Взгрустнулось ханум —
Значит, будет самум.
Разрешите также воспеть лично себя и, возможно, увековечить свой скромный образ в ваших сердцах.
Леня-пастух
Средь овечек протух.
Боится, чтоб волчья орава
Не съела его, как барана.
Потому и поет весь век:
«Я — человек, человек, человек!..»
Все. Спасибо за внимание. Про желающих могу сочинить. Исполню во время другого самума.
— А обо мне? — попросила Маруся.
— Несовершеннолетних жалею. Вот получишь паспорт…
— Так нечестно. На всех так на всех!
Леня-пастух присмотрелся к Марусе — щеки ее пылали, губы вздрагивали, в косицах новые ленты, брови подведены, губы подкрашены (наверняка карандашиком из кожаной сумочки-несессера, подаренной Иветтой!), — помотал удивленно головой с упавшим на глаз чубом, проследил за короткими, блесткими взглядами Маруси (Да, да! Она хочет нравиться Авениру!»), сказал, прибавляя веселости:
— Ладно. Слушайте экспромт, сударыня.
Ах, Маруся,
Ведь боюсь я:
Ты не смотришь на меня!
Сочиню —
И удавлюсь я,
Не снеся лихого дня!
Захлопали в ладоши, дружно хваля Ленины частушки, его остроумие, прямо-таки актерские способности. Леня поднялся, звякнул колокольцами, низко, как певец публике, поклонился и нарочито по-актерски хотел удалиться за кулисы — в комнату-спальню старейшины.
— Леня, и я хочу. Сочини на меня! — удержала его Иветта.
Он отложил баян, расправил под ремнем гимнастерку, пристально оглядел гостью, наряженную сегодня в платье, будто прося ее подсказать точные о себе строчки, провел тыльной стороной ладони по влажному лбу, откинул чуб.
— Не могу отказать мадемуазель. Прошу минуту молчания. Вот.
Уедете вы, Иветта, —
И мы потеряем полсвета.
Еще поаплодировали. Гелий и Авенир тоже попробовали рифмовать строчки. Выходило не очень складно, и Гелий высказал мысль, что пора в школах ввести специальный предмет — стихосложение, по примеру старых лицеев; каждый образованный человек должен уметь при надобности зарифмовать несколько строчек, а то и написать стихотворение: чувство ритма, рифмы необходимо каждому, как и чувство юмора; меньше станет бездарных версификаторов, числящихся поэтами… Гелий развивал бы и углублял свою мысль вплоть до математического обоснования, но Маруся вскочила, крикнула:
— Давайте танцевать! — И принялась растаскивать по углам табуретки.
Леня сказал Гелию, извинительно улыбаясь, желая, очевидно, смягчить восторженную грубоватость Маруси:
— В школах — хорошо.

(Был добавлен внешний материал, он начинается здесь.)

/-- 42_alu.md R132: SUB writes the difference modulo 256 to its first register, advances PC by 3 and changes nothing
else, FL included. (The opcode value is the spec's decision D1, log 1, and RegRange its decision D4, log 4.) -/
def Obligations.SubWrapsModulo256 : Prop :=
  ∀ (a b : Byte) (s : State),
    encode (.sub a b) = [0xA1, a, b] ∧
    (∀ ra rb, regOfByte a = some ra → regOfByte b = some rb →
      exec (.sub a b) s = .next { s with
        regs := s.regs.set ra (BitVec.ofInt 8 (((s.reg ra).toNat - (s.reg rb).toNat : Int) % 256)), pc := s.pc + 3 }) ∧
    (8 ≤ a.toNat → exec (.sub a b) s = .next { s with run := .faulted ⟨.regRange a, s.pc⟩ }) ∧
    (a.toNat < 8 → 8 ≤ b.toNat → exec (.sub a b) s = .next { s with run := .faulted ⟨.regRange b, s.pc⟩ })

/-- 42_alu.md R133: MUL writes the low 8 bits of the product to its first register, advances PC by 3 and changes
nothing else, FL included. (The opcode value is the spec's decision D1, log 1, and RegRange its decision D4, log 4.)
-/
def Obligations.MulKeepsLowByte : Prop :=
  ∀ (a b : Byte) (s : State),
    encode (.mul a b) = [0xA2, a, b] ∧
    (∀ ra rb, regOfByte a = some ra → regOfByte b = some rb →
      exec (.mul a b) s = .next { s with
        regs := s.regs.set ra (BitVec.ofNat 8 (((s.reg ra).toNat * (s.reg rb).toNat) % 256)), pc := s.pc + 3 }) ∧
    (8 ≤ a.toNat → exec (.mul a b) s = .next { s with run := .faulted ⟨.regRange a, s.pc⟩ }) ∧
    (a.toNat < 8 → 8 ≤ b.toNat → exec (.mul a b) s = .next { s with run := .faulted ⟨.regRange b, s.pc⟩ })

/-- PUSH decrements R7, writes the register to the cell R7 then names and advances PC by 2; for R7 itself the value is
the decremented one; from R7 = 0 it raises MemRange with R7 = 0xFF (43_stack_call.md, PUSH; decisions D7, D14, logs 6,
12). (Opcode value: D1, log 1. RegRange: D4, log 4.) -/
def Obligations.PushStoresBelowStackPointer : Prop :=
  ∀ (a : Byte) (s : State),
    encode (.push a) = [0x45, a] ∧
    (∀ ra, regOfByte a = some ra → s.reg .r7 ≠ 0 →
      exec (.push a) s = .next { s with
        regs := s.regs.set .r7 (s.reg .r7 - 1)
        mem := Memory.write s.mem ((s.reg .r7).toNat - 1) (if ra = .r7 then s.reg .r7 - 1 else s.reg ra)
        pc := s.pc + 2 }) ∧
    (∀ ra, regOfByte a = some ra → s.reg .r7 = 0 →
      exec (.push a) s = .next { s with
        regs := s.regs.set .r7 0xFF, run := .faulted ⟨.memRange 0xFF, s.pc⟩ }) ∧
    (8 ≤ a.toNat → exec (.push a) s = .next { s with run := .faulted ⟨.regRange a, s.pc⟩ })

/-- POP reads the cell R7 names into its register, then increments R7, and advances PC by 2; POP R7 leaves the byte
read plus 1; at R7 = 0xFF it raises MemRange with nothing changed (43_stack_call.md, POP; decision D14, log 12).
(Opcode value: D1, log 1. RegRange: D4, log 4.) -/
def Obligations.PopReadsAtStackPointer : Prop :=
  ∀ (a : Byte) (s : State),
    encode (.pop a) = [0x46, a] ∧
    (∀ ra, regOfByte a = some ra → ra ≠ .r7 → s.reg .r7 ≠ 0xFF →
      exec (.pop a) s = .next { s with
        regs := (s.regs.set ra (s.byteAt (s.reg .r7).toNat)).set .r7 (s.reg .r7 + 1), pc := s.pc + 2 }) ∧
    (regOfByte a = some .r7 → s.reg .r7 ≠ 0xFF →
      exec (.pop a) s = .next { s with
        regs := s.regs.set .r7 (s.byteAt (s.reg .r7).toNat + 1), pc := s.pc + 2 }) ∧
    (∀ ra, regOfByte a = some ra → s.reg .r7 = 0xFF →
      exec (.pop a) s = .next { s with run := .faulted ⟨.memRange 0xFF, s.pc⟩ }) ∧
    (8 ≤ a.toNat → exec (.pop a) s = .next { s with run := .faulted ⟨.regRange a, s.pc⟩ })

/-- CALL puts the return address PC + 2 in R4 and on the stack and jumps to its register, read last: CALL R4 continues
at the return address and CALL R7 at the new stack pointer; from R7 = 0 it raises MemRange with R4 and R7 written and
PC not (43_stack_call.md, CALL; decision D14, log 12). (Opcode value: D1, log 1. RegRange: D4, log 4.) -/
def Obligations.CallPushesReturnAddress : Prop :=
  ∀ (a : Byte) (s : State),
    encode (.call a) = [0x50, a] ∧
    (∀ ra, regOfByte a = some ra → s.reg .r7 ≠ 0 →
      exec (.call a) s = .next { s with
        regs := (s.regs.set .r4 (s.pc + 2)).set .r7 (s.reg .r7 - 1)
        mem := Memory.write s.mem ((s.reg .r7).toNat - 1) (s.pc + 2)
        pc := if ra = .r4 then s.pc + 2 else if ra = .r7 then s.reg .r7 - 1 else s.reg ra }) ∧
    (∀ ra, regOfByte a = some ra → s.reg .r7 = 0 →
      exec (.call a) s = .next { s with
        regs := (s.regs.set .r4 (s.pc + 2)).set .r7 0xFF, run := .faulted ⟨.memRange 0xFF, s.pc⟩ }) ∧
    (8 ≤ a.toNat → exec (.call a) s = .next { s with run := .faulted ⟨.regRange a, s.pc⟩ })

/-- 43_stack_call.md R145: RET pops into R4 and jumps there, whatever pushed the byte; at R7 = 0xFF it raises MemRange
with R4, R7 and PC unchanged. (The opcode value is the spec's decision D1, log 1, and MemRange its decision D3, log
3.) -/
def Obligations.RetJumpsToPoppedByte : Prop :=
  encode .ret = [0x11] ∧
    ∀ s : State,
      (s.reg .r7 ≠ 0xFF →
        exec .ret s = .next { s with
          regs := (s.regs.set .r4 (s.byteAt (s.reg .r7).toNat)).set .r7 (s.reg .r7 + 1)
          pc := s.byteAt (s.reg .r7).toNat }) ∧
      (s.reg .r7 = 0xFF → exec .ret s = .next { s with run := .faulted ⟨.memRange 0xFF, s.pc⟩ })

/-- 44_store.md R160: ST writes R[b] to the cell at address R[a], advances PC by 3 and changes nothing else; at
address 0xFF it raises MemRange and writes nothing; the address register comes first. (The opcode value is the spec's
decision D1, log 1, and RegRange its decision D4, log 4.) -/
def Obligations.StStoresToAddressRegister : Prop :=
  ∀ (a b : Byte) (s : State),
    encode (.st a b) = [0x84, a, b] ∧
    (∀ ra rb, regOfByte a = some ra → regOfByte b = some rb → s.reg ra ≠ 0xFF →
      exec (.st a b) s = .next { s with
        mem := Memory.write s.mem (s.reg ra).toNat (s.reg rb), pc := s.pc + 3 }) ∧
    (∀ ra rb, regOfByte a = some ra → regOfByte b = some rb → s.reg ra = 0xFF →
      exec (.st a b) s = .next { s with run := .faulted ⟨.memRange 0xFF, s.pc⟩ }) ∧
    (8 ≤ a.toNat → exec (.st a b) s = .next { s with run := .faulted ⟨.regRange a, s.pc⟩ }) ∧
    (a.toNat < 8 → 8 ≤ b.toNat → exec (.st a b) s = .next { s with run := .faulted ⟨.regRange b, s.pc⟩ })

/-- 45_compare_jump.md R165: JMP puts its register in PC and changes nothing else; any value is accepted, and a target
of 0xFF faults at the next fetch. (The opcode value is the spec's decision D1, log 1, and RegRange its decision D4,
log 4.) -/
def Obligations.JmpGoesToRegister : Prop :=
  ∀ (a : Byte) (s : State),
    encode (.jmp a) = [0x54, a] ∧
    (∀ ra, regOfByte a = some ra → exec (.jmp a) s = .next { s with pc := s.reg ra } ∧
      (s.reg ra = 0xFF → fetchInstr { s with pc := s.reg ra } = .error (.memRange 0xFF))) ∧
    (8 ≤ a.toNat → exec (.jmp a) s = .next { s with run := .faulted ⟨.regRange a, s.pc⟩ })

/-- CMP replaces all of FL with exactly one of E (0x01), G (0x02), L (0x04) by the unsigned comparison, advances PC by
3 and changes nothing else (45_compare_jump.md, CMP; decision D8, log 7). (Opcode value: D1, log 1. RegRange: D4, log
4.) -/
def Obligations.CmpReplacesFlags : Prop :=
  ∀ (a b : Byte) (s : State),
    encode (.cmp a b) = [0xA7, a, b] ∧
    (∀ ra rb, regOfByte a = some ra → regOfByte b = some rb →
      ((s.reg ra).toNat = (s.reg rb).toNat → exec (.cmp a b) s = .next { s with fl := 0x01, pc := s.pc + 3 }) ∧
      ((s.reg rb).toNat < (s.reg ra).toNat → exec (.cmp a b) s = .next { s with fl := 0x02, pc := s.pc + 3 }) ∧
      ((s.reg ra).toNat < (s.reg rb).toNat → exec (.cmp a b) s = .next { s with fl := 0x04, pc := s.pc + 3 })) ∧
    (8 ≤ a.toNat → exec (.cmp a b) s = .next { s with run := .faulted ⟨.regRange a, s.pc⟩ }) ∧
    (a.toNat < 8 → 8 ≤ b.toNat → exec (.cmp a b) s = .next { s with run := .faulted ⟨.regRange b, s.pc⟩ })

/-- JEQ jumps to its register when FL bit 0 is set and goes to PC + 2 when it is clear, whatever the other bits of FL
are (45_compare_jump.md, JEQ; decision D9, log 7). (Opcode value: D1, log 1. RegRange: D4, log 4.) -/
def Obligations.JeqBranchesOnEqualBit : Prop :=
  ∀ (a : Byte) (s : State),
    encode (.jeq a) = [0x55, a] ∧
    (∀ ra, regOfByte a = some ra →
      (s.fl.getLsbD 0 = true → exec (.jeq a) s = .next { s with pc := s.reg ra }) ∧
      (s.fl.getLsbD 0 = false → exec (.jeq a) s = .next { s with pc := s.pc + 2 })) ∧
    (8 ≤ a.toNat → exec (.jeq a) s = .next { s with run := .faulted ⟨.regRange a, s.pc⟩ })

А еще лучше — практика, овечек, коров пасти. Не то что какие-то частушки — поэмы сочинять научишься. Один поэт образно выразился: «В пастухи мне пойти, в пастухи — там воистину отпуск творческий».
— Скотоводческий?
— Это так. Пастухи — стихи, овечки — словечки… — отшутился Леня и принялся помогать Марусе.
Побеспокоили Матвея Гуртова, отодвинули к стене стол, Верунья унесла посуду, села у раскрытой кухонной двери, задумалась.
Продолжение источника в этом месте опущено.